Here's my big, improved version of Colemak. It is designed with no restrictions at all; shortcuts and QWERTY positions do not matter.
1 2 3 4 5 6 7 8 9 0 [ ]
. w c g v j l u y k / = \
a r s t d h n e i o ;
' - b p q f m , x z

This layout gets rid of the few problems that Colemak has. It makes better use of the (QWERTY) N position, and puts something rarer in the B position. It also moves more common punctuation onto the home row, and gets C out of that pit in the bottom. Same finger is increased, but by less than a tenth of the total. (0.37% compared to 0.34%)

1 handed Colemak

I set out to design a 1 handed layout, with essentially the same values as Colemak.
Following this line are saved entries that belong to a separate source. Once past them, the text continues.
/-- Whether the line and prefetch buffers of plane `p` hold poison (R338). -/
def lineBufferBad (d : Dev) (p : Nat) : Bool := d.ue.any (fun e => inLinePart p e.1)

/-- The line and prefetch buffers of plane `p` are filled anew. -/
def lineBufferFill (p : Nat) (d : Dev) : Dev :=
  { d with
    ue := d.ue.filter (fun e => !inLinePart p e.1)
    remap := d.remap.map (fun e => if inLinePart p (ueKey (e.1 / 64) e.2.index) then (e.1, { e.2 with poison := false }) else e) }

/-- A write to the warm image's range clears BOOT_VERIFY.VALID (R421). -/
def warmTouched (a n : Nat) (d : Dev) : Dev :=
  let w := d.get2 F.BOOT_WARM_LO_ADDR F.BOOT_WARM_HI_ADDR
  if decide (a < w + 512 + d.warmLen) && decide (w < a + n) then d.put F.BOOT_VERIFY_VALID 0 else d

/-- Split `n` bytes from `a` into pieces that each lie within one 64-byte line (R370). -/
def linePieces : Nat → Nat → Nat → List (Nat × Nat)
  | 0, _, _ => []
  | fuel + 1, a, n =>
    if n = 0 then [] else
    let k := min n (64 - a % 64)
    (a, k) :: linePieces fuel (a + k) (n - k)

/-- Writing `n` bytes of L2 from offset `o` writes their words of group 11 anew, byte by byte (R338, R341). -/
def l2Rewrite (o n : Nat) (d : Dev) : Dev :=
  if d.ue.isEmpty then d else
  (List.range ((o + n + 7) / 8 - o / 8)).foldl (fun d j =>
    let w := o / 8 + j
    let lo := max o (8 * w)
    ueRewrite 11 w (lo % 8) (min (o + n) (8 * w + 8) - lo) d) d

/-- Whether one of the words of L2 that `n` bytes from offset `o` touch holds poison (R338). -/
def l2Poisoned (d : Dev) (o n : Nat) : Bool :=
  (List.range ((o + n + 7) / 8 - o / 8)).any (fun j => poisoned d 11 (o / 8 + j))

/-- Perform a write of `bs` (within one line) by master `m` that Shroud has permitted (R322, R423); one to a register is
performed at the end of the command (R424). -/
def targetWrite (m a : Nat) (bs : List Byte) (d : Dev) : Dev :=
  if inDram a then
    if dramServes d a then
      let d := dramAccept m a true d
      let d := { d with dram := dramStore a bs d.dram }
      warmTouched a bs.length (ueRewrite 14 (lineIndex a) (a % 64) bs.length d)
    else dramOutOfRange d
  else if inL2 a && d.l2Ram then l2Rewrite (a - 0x20000000) bs.length { d with l2 := dramStore (a - 0x20000000) bs d.l2 }
  else match regOffset a with
    | some o => if pageListed (o / 0x1000) then { d with regWrites := d.regWrites ++ [(o, bs.length, leNat bs)] } else d
    | none => d

/-- Whether `n` bytes at `a` are a naturally aligned access of a size that a register page takes (R424). -/
def aligned (a n : Nat) : Bool := (n == 1 || n == 2 || n == 4 || n == 8) && a % n == 0

/-- An engine reads the register at byte offset `a`: the word it holds, and what the read clears. A register that computes its
value reads as the word it last held (log entry 119). -/
def plainRead (a : Nat) (d : Dev) : Nat × Dev :=
  ((d.reg a).toNat, match regDesc (a / 0x1000) (a % 0x1000) with
    | some r => if r.cor = 0 then d else d.setReg a (BitVec.ofNat 32 (clearBits (d.reg a).toNat r.cor))
    | none => d)

/-- Perform a read of `n` bytes (within one line) by master `m` that Shroud has permitted; none is poison (R322, R338,
R423, R424). -/
def targetRead (m a n : Nat) (d : Dev) : Option (List Byte) × Dev :=
  if inDram a then
    if dramServes d a then
      let d := dramAccept m a false d
      (if dramPoisoned d a n then none else some (dramLoad d a n), d)
    else (none, dramOutOfRange d)
  else if inL2 a && d.l2Ram then
    (if l2Poisoned d (a - 0x20000000) n then none
     else some ((List.range n).map (fun i => cellGet 0 d.l2 (a - 0x20000000 + i))), d)
  else if inRom a then (some ((List.range n).map (fun i => Config.bootRom (a + i))), d)
  else match regOffset a with
    | some o =>
      if !pageListed (o / 0x1000) then (none, d)
      else if !aligned o n then (none, d.pgFault (o / 0x1000) faultWidth (o % 0x1000))
      else if n = 8 then
        let lo := plainRead o d
        let hi := plainRead (o + 4) lo.2
        (some (leBytes 4 lo.1 ++ leBytes 4 hi.1), hi.2)
      else
        let w := plainRead (o - o % 4) d
        (some (((leBytes 4 w.1).drop (o % 4)).take n), w.2)
    | none => (none, d)

/-- Whether a write at byte offset `a` of the register window writes a field of access code RWM (R5). -/
def writesRwm (a : Nat) : Bool :=
  match regDesc (a / 0x1000) (a % 0x1000) with
  | some r => r.rwm != 0
  | none => false

/-- Whether a write of `n` bytes at `a` reaches an RWM field (R5, R371). -/
def reachesRwm (a n : Nat) : Bool :=
  match regOffset a with
  | some o => (List.range n).any (fun i => writesRwm (o + i - (o + i) % 4))
  | none => false

/-- The master that a held step belongs to. -/
def HeldStep.master : HeldStep → Nat
  | .write m _ _ => m
  | .violated m _ _ => m
  | .dram m _ _ => m
  | .after m _ => m

/-- Whether engine `m` has steps that are held. -/
def stepsHeld (d : Dev) (m : Nat) : Bool := d.heldSteps.any (fun x => x.master == m)

/-- One engine's write transaction within a line, checked by Shroud when it is issued, then performed (R369, R376); a cleated
engine stops before it (R377), and DRAM holds it during a change of rate (R330). -/
def engineWrite1 (m a : Nat) (bs : List Byte) (d : Dev) : Dev :=
  if cleated d m then { d with heldSteps := d.heldSteps ++ [.write m a bs] } else
  let v := shroudCheck d m kindWrite a (reachesRwm a bs.length)
  if !v.1 then
    let d := violation m kindWrite a v.2 d
    { d with heldSteps := d.heldSteps ++ [.violated m a bs] }
  else if (inDram a && d.getB F.DRAMC_FCHG_BUSY) || stepsHeld d m then { d with heldSteps := d.heldSteps ++ [.dram m a bs] }
  else targetWrite m a bs d

/-- One engine's read transaction within a line; none when it is cleated, refused or poisoned. -/
def engineRead1 (m a n : Nat) (d : Dev) : Option (List Byte) × Dev :=
  if cleated d m then (none, d) else
  let v := shroudCheck d m kindRead a false
  if v.1 then targetRead m a n d else (none, violation m kindRead a v.2 d)

/-- An engine's write of `bs` from address `a`, one transaction per line (R370): after a violation the transactions that are
left wait for the release (R377, R378). -/
def engineWrite (m a : Nat) (bs : List Byte) (d : Dev) : Dev :=
  dramRun ((linePieces (bs.length + 1) a bs.length).foldl
    (fun (p : List Byte × Dev) q => (p.1.drop q.2, engineWrite1 m q.1 (p.1.take q.2) p.2)) (bs, d)).2

/-- What a cleated engine `m` does after its release (R378): behind the violation that cleated it. -/
def afterCleat (m : Nat) (x : AfterWrite) (d : Dev) : Dev :=
  let stop : List HeldStep := if stepsHeld d m then [] else [.violated m 0 []]
  { d with heldSteps := d.heldSteps ++ stop ++ [.after m x] }

/-- What engine `m` does once the writes before it have been performed: at once, or when they are (R330, R377, R378). -/
def afterWrite (m : Nat) (x : AfterWrite) (f : Dev → Dev) (d : Dev) : Dev :=
  if cleated d m then afterCleat m x d
  else if stepsHeld d m then { d with heldSteps := d.heldSteps ++ [.after m x] }
  else f d

/-- An engine's read of `n` bytes from address `a`; none when any transaction of it gave poison. -/
def engineRead (m a n : Nat) (d : Dev) : Option (List Byte) × Dev :=
  let r := (linePieces (n + 1) a n).foldl
    (fun (p : Option (List Byte) × Dev) q =>
      let r := engineRead1 m q.1 q.2 p.2
      (match p.1, r.1 with
        | some x, some y => some (x ++ y)
        | _, _ => none, r.2)) (some [], d)
  (r.1, dramRun r.2)

/-- What engine `m` still had to do is given up. -/
def heldDrop (m : Nat) (d : Dev) : Dev := { d with heldSteps := d.heldSteps.filter (fun x => x.master != m) }

/-! ### Error correction -/

/-- The number of set bits of a byte. -/
def weight8 (x : Nat) : Nat := popCount 8 x

/-- The column of each data bit: the 56 bytes of weight 3 in ascending order, then the first 8 of weight 5 (R335). -/
def secdedColumns : List Nat :=
  (List.range 256).filter (fun x => weight8 x == 3) ++ ((List.range 256).filter (fun x => weight8 x == 5)).take 8

/-- The check bits of a 64-bit word (R335). -/
def secdedCheck (w : Nat) : Nat :=
  (bitsOf 64 w).foldl (fun c i => Nat.xor c (secdedColumns.getD i 0)) 0

/-- What a read makes of a stored word and check: sound, corrected to a word, or uncorrectable (R335). -/
inductive EccResult where
  | sound
  | corrected (w : Nat)
  | uncorrectable
  deriving DecidableEq, Repr

def secdedRead (w c : Nat) : EccResult :=
  let s := Nat.xor (c % 256) (secdedCheck w)
  if s = 0 then .sound
  else if weight8 s = 1 then .corrected w
  else match secdedColumns.findIdx? (fun x => x == s) with
    | some i => .corrected (Nat.xor w (2 ^ i))
    | none => .uncorrectable

/-- The address hash of a codeword at physical address `a` (R336). -/
def addressHash (a : Nat) : Nat :=
  (List.range 37).foldl (fun h i => if bit a (i + 3) then Nat.xor h (2 ^ (i % 8)) else h) 0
I made some modifications to my scoring program, and realized that making a one handed layout would be much easier. Same hand didn't matter; you were using the same hand the whole time no matter what. Row changing along the same hand could be simplified to just row changing. An extra cost for moving to the center on the same hand could be eliminated, and instead just increase the cost of every position off to the side. The only things it REALLY has to deal with are same finger and travel distance. It still will be affected by home row jumping; if there is a digraph, it will put both letters of the digraph on the same row. That doesn't affect things a whole lot.

Here is the left-handed keyboard:
_ - q ' j f p _
k u g o h r w b
y i A E S T n m
v x z , c l d .

This layout, although of course vastly different from Colemak, is based on the same principles. It keeps keyboard shortcuts easy to hit, puts the most common keys on the home row, and reduces same finger. Even so, the same finger is monstrously high.